Task goal:
Find the line holding "theorem core_modCore_other (s" in the entries below. Give it again exactly, along with every line after it up to and including the line holding "[core_pc]; exact core_setCore_other s _ h".

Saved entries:
——
-- ==== Sys2Proof/Laws/Descriptors.lean ====
section
/-! SUPPORT. What the shared course of a descriptor row comes to where the descriptor at DPTR issues (R96-R103). -/

namespace Sys2Proof.Machine

/-- The core of a descriptor that issues exists. -/
theorem core_of_issues {s : State} {c op : Nat} {p : Plan} (h : issues s c op p = true) : c < 3072 := by
  simp only [issues, Bool.and_eq_true, decide_eq_true_eq] at h
  exact h.1.1.1.1.1.1.1.1.1.1.1.1.1.1

/-- The core of a descriptor that issues is not off. -/
theorem on_of_issues {s : State} {c op : Nat} {p : Plan} (h : issues s c op p = true) : (s.core c).state ≠ .off := by
  simp only [issues, Bool.and_eq_true, decide_eq_true_eq] at h
  have := h.1.1.1.1.1.1.1.1.1.1.1.1.1.2
  intro ho; simp [Core.runs, ho] at this

/-- The opcode of a descriptor that issues is the row's. -/
theorem op_of_issues {s : State} {c op : Nat} {p : Plan} (h : issues s c op p = true) : dOp (nextDesc s c) = op := by
  simp only [issues, Bool.and_eq_true, decide_eq_true_eq] at h
  exact h.1.1.1.1.1.1.1.1.1.1.1.2

/-- Where the descriptor at DPTR issues, the row has its effect on the state in which it is issued. -/
theorem issue_of_issues {s : State} {c op : Nat} {plan : State → Nat → Bytes → Plan}
    (effect : State → Core → Bytes → State) (h : issues s c op (plan s c (nextDesc s c)) = true) :
    s.issue c op plan effect = effect (issued s c op (plan s c (nextDesc s c)).next.toNat) (s.core c) (nextDesc s c) := by
  generalize hp : plan s c (nextDesc s c) = p at h
  simp only [issues, Bool.and_eq_true, decide_eq_true_eq] at h
  obtain ⟨⟨⟨⟨⟨⟨⟨⟨⟨⟨⟨⟨⟨⟨hc, hr⟩, hpn⟩, hop⟩, hres⟩, hw⟩, hwa⟩, hl⟩, hfl⟩, hinv⟩, hroom⟩, hhaz⟩, hf⟩, hn0⟩, hn1⟩ := h
  have hd : (s.core c).mem.bytes 0#8 (s.core c).dptr 64 = nextDesc s c := rfl
  have hps : (s.core c).pending.isSome = false := by
    cases hq : (s.core c).pending <;> simp_all
  have hwb : (waitsAll (nextDesc s c) && !(s.core c).inflight.isEmpty) = false := by
    cases h1 : waitsAll (nextDesc s c) <;> simp_all
  have hres' : opReserved op = false := by simpa using hres
  have hinv' : p.invalid = false := by simpa using hinv
  have hhaz' : (s.core c).hazard p.xs p.tiles = false := by simpa using hhaz
  have h8 : ¬8 ≤ (s.core c).inflight.length := by omega
  have hnx : ¬(p.next < 0 ∨ 0x7FFC0 < p.next) := by omega
  simp only [State.issue, hd, hr, hps, hop, hres', hw, hwb, h8, hfl, hp, hinv', hroom, hhaz', hf, hnx, decide_true, decide_false,
    Bool.not_true, Bool.or_false, Bool.false_eq_true, ne_eq, not_true_eq_false, if_false]
  rfl

/-- A control row, where its descriptor issues. -/
theorem control_of_issues {s : State} {c op : Nat} {invalid : Core → Bytes → Bool} {xs : Bytes → List Nat} {jumps : Core → Bytes → Bool}
    (effect : State → Core → Bytes → State)
    (h : issues s c op ⟨invalid (s.core c) (nextDesc s c), xs (nextDesc s c), [], 0, if jumps (s.core c) (nextDesc s c) then
        jumpTo (s.core c).dptr (nextDesc s c) else ((s.core c).dptr : Int) + 64⟩ = true) :
    s.control c op invalid xs jumps effect
      = effect (if jumps (s.core c) (nextDesc s c) then
            (issued s c op (if jumps (s.core c) (nextDesc s c) then
              jumpTo (s.core c).dptr (nextDesc s c) else ((s.core c).dptr : Int) + 64).toNat).pc c 0x09 1
          else issued s c op (if jumps (s.core c) (nextDesc s c) then
              jumpTo (s.core c).dptr (nextDesc s c) else ((s.core c).dptr : Int) + 64).toNat)
          (s.core c) (nextDesc s c) := by
  simp only [State.control]
  rw [issue_of_issues _ h]

/-- The next descriptor's address as a number. -/
theorem next_toNat (n : Nat) : ((n : Int) + 64).toNat = n + 64 := by omega

/-- A control row that does not jump, where its descriptor issues. -/
theorem control_plain {s : State} {c op : Nat} {invalid : Core → Bytes → Bool} {xs : Bytes → List Nat}
    (effect : State → Core → Bytes → State)
    (h : issues s c op ⟨invalid (s.core c) (nextDesc s c), xs (nextDesc s c), [], 0, ((s.core c).dptr : Int) + 64⟩ = true) :
    s.control c op invalid xs noJump effect
      = effect (issued s c op ((s.core c).dptr + 64)) (s.core c) (nextDesc s c) := by
  rw [control_of_issues effect (by simpa only [noJump, Bool.false_eq_true, if_false] using h)]
  simp only [noJump, Bool.false_eq_true, if_false, next_toNat]

/-! ### Cores -/

/-- A core that is not off is the one that was set. -/
theorem core_setCore (s : State) (c : Nat) (k : Core) (h : k ≠ Core.off) : (s.setCore c k).core c = k := by
  simp only [State.core, State.setCore]; exact Map.get_set_listed _ _ _ _ h

/-- Setting one core leaves every other. -/
theorem core_setCore_other (s : State) {c j : Nat} (k : Core) (h : j ≠ c) : (s.setCore c k).core j = s.core j := by
  simp only [State.core, State.setCore]; exact Map.get_set_other _ _ _ h

/-- Changing one core leaves every other. -/
theorem core_modCore_other (s : State) {c j : Nat} (g : Core → Core) (h : j ≠ c) : (s.modCore c g).core j = s.core j :=
  core_setCore_other s _ h

/-- Counters are no part of a core. -/
theorem core_pc (s : State) (c e n j : Nat) : (s.pc c e n).core j = s.core j := by simp only [State.core, State.pc_cores]

/-- A running core is not off. -/
theorem ne_off_of_state {k : Core} (h : k.state ≠ .off) : k ≠ Core.off := by rintro rfl; exact h rfl

/-- Tag sampling changes the tag state of the core alone. -/
theorem tagAt_core_other (s : State) {c j : Nat} (d : Bytes) (a : Nat) (h : j ≠ c) : (s.tagAt c d a).1.core j = s.core j := by
  simp only [State.tagAt]
  split
  · rfl
  · split
    · exact core_setCore_other s _ h
    · split
      · simp only [State.core, State.add_cores]; exact core_setCore_other s _ h
      · rw [core_pc]; exact core_setCore_other s _ h

/-- Issue leaves every other core. -/
theorem issued_core_other (s : State) {c j op next : Nat} (h : j ≠ c) : (issued s c op next).core j = s.core j := by
  simp only [issued]
  rw [core_pc, core_modCore_other _ _ h, tagAt_core_other _ _ _ h]

/-- Tag sampling changes cores and counters only. -/
theorem tagAt_frame (s : State) (c : Nat) (d : Bytes) (a : Nat) :
    (s.tagAt c d a).1 = { s with cores := (s.tagAt c d a).1.cores, objs := (s.tagAt c d a).1.objs } := by
  simp only [State.tagAt]
  split
  · rfl
  · split
    · rfl
    · split
      · rfl
      · show (State.pc _ c 0x13 1) = _
        rw [State.pc_objs]; rfl

/-- Tag sampling keeps a core but for its tag state. -/
theorem tagAt_core (s : State) (c : Nat) (d : Bytes) (a : Nat) (h : (s.core c).state ≠ .off) :
    ∃ v, (s.tagAt c d a).1.core c = { s.core c with tagState := v } := by
  have hn : ∀ v, ({ s.core c with tagState := v } : Core) ≠ Core.off := fun v => ne_off_of_state h
  simp only [State.tagAt]
  split
  · exact ⟨_, rfl⟩
  · split
    · exact ⟨_, core_setCore s c _ (hn _)⟩
    · split
      · exact ⟨_, by simp only [State.core, State.add_cores]; exact core_setCore s c _ (hn _)⟩
      · exact ⟨_, by rw [core_pc]; exact core_setCore s c _ (hn _)⟩

/-- Issue changes cores and counters only. -/
theorem issued_frame (s : State) (c op next : Nat) :
    issued s c op next = { s with cores := (issued s c op next).cores, objs := (issued s c op next).objs } := by
  simp only [issued]
  rw [State.pc_objs]
  simp only [State.modCore, State.setCore]
  rw [tagAt_frame]

/-- What issue leaves of the core: all but its place, its flags, its tag state and what is in flight. -/
theorem issued_core (s : State) (c op next : Nat) (h : (s.core c).state ≠ .off) :
    ∃ i flags v, (issued s c op next).core c =
      { s.core c with state := .running, waitDue := none, dptr := next, inflight := (s.core c).inflight ++ [i], flags := flags, tagState := v } := by
  obtain ⟨v, hv⟩ := tagAt_core s c (nextDesc s c) (s.core c).dptr h
  simp only [issued]
  rw [core_pc, State.modCore, core_setCore _ _ _ (by intro hh; have := congrArg Core.state hh; simp [Core.off] at this), hv]
  exact ⟨_, _, v, rfl⟩

end Sys2Proof.Machine
end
——
Response:
theorem core_modCore_other (s : State) {c j : Nat} (g : Core → Core) (h : j ≠ c) : (s.modCore c g).core j = s.core j :=
  core_setCore_other s _ h

/-- Counters are no part of a core. -/
theorem core_pc (s : State) (c e n j : Nat) : (s.pc c e n).core j = s.core j := by simp only [State.core, State.pc_cores]

/-- A running core is not off. -/
theorem ne_off_of_state {k : Core} (h : k.state ≠ .off) : k ≠ Core.off := by rintro rfl; exact h rfl

/-- Tag sampling changes the tag state of the core alone. -/
theorem tagAt_core_other (s : State) {c j : Nat} (d : Bytes) (a : Nat) (h : j ≠ c) : (s.tagAt c d a).1.core j = s.core j := by
  simp only [State.tagAt]
  split
  · rfl
  · split
    · exact core_setCore_other s _ h
    · split
      · simp only [State.core, State.add_cores]; exact core_setCore_other s _ h
      · rw [core_pc]; exact core_setCore_other s _ h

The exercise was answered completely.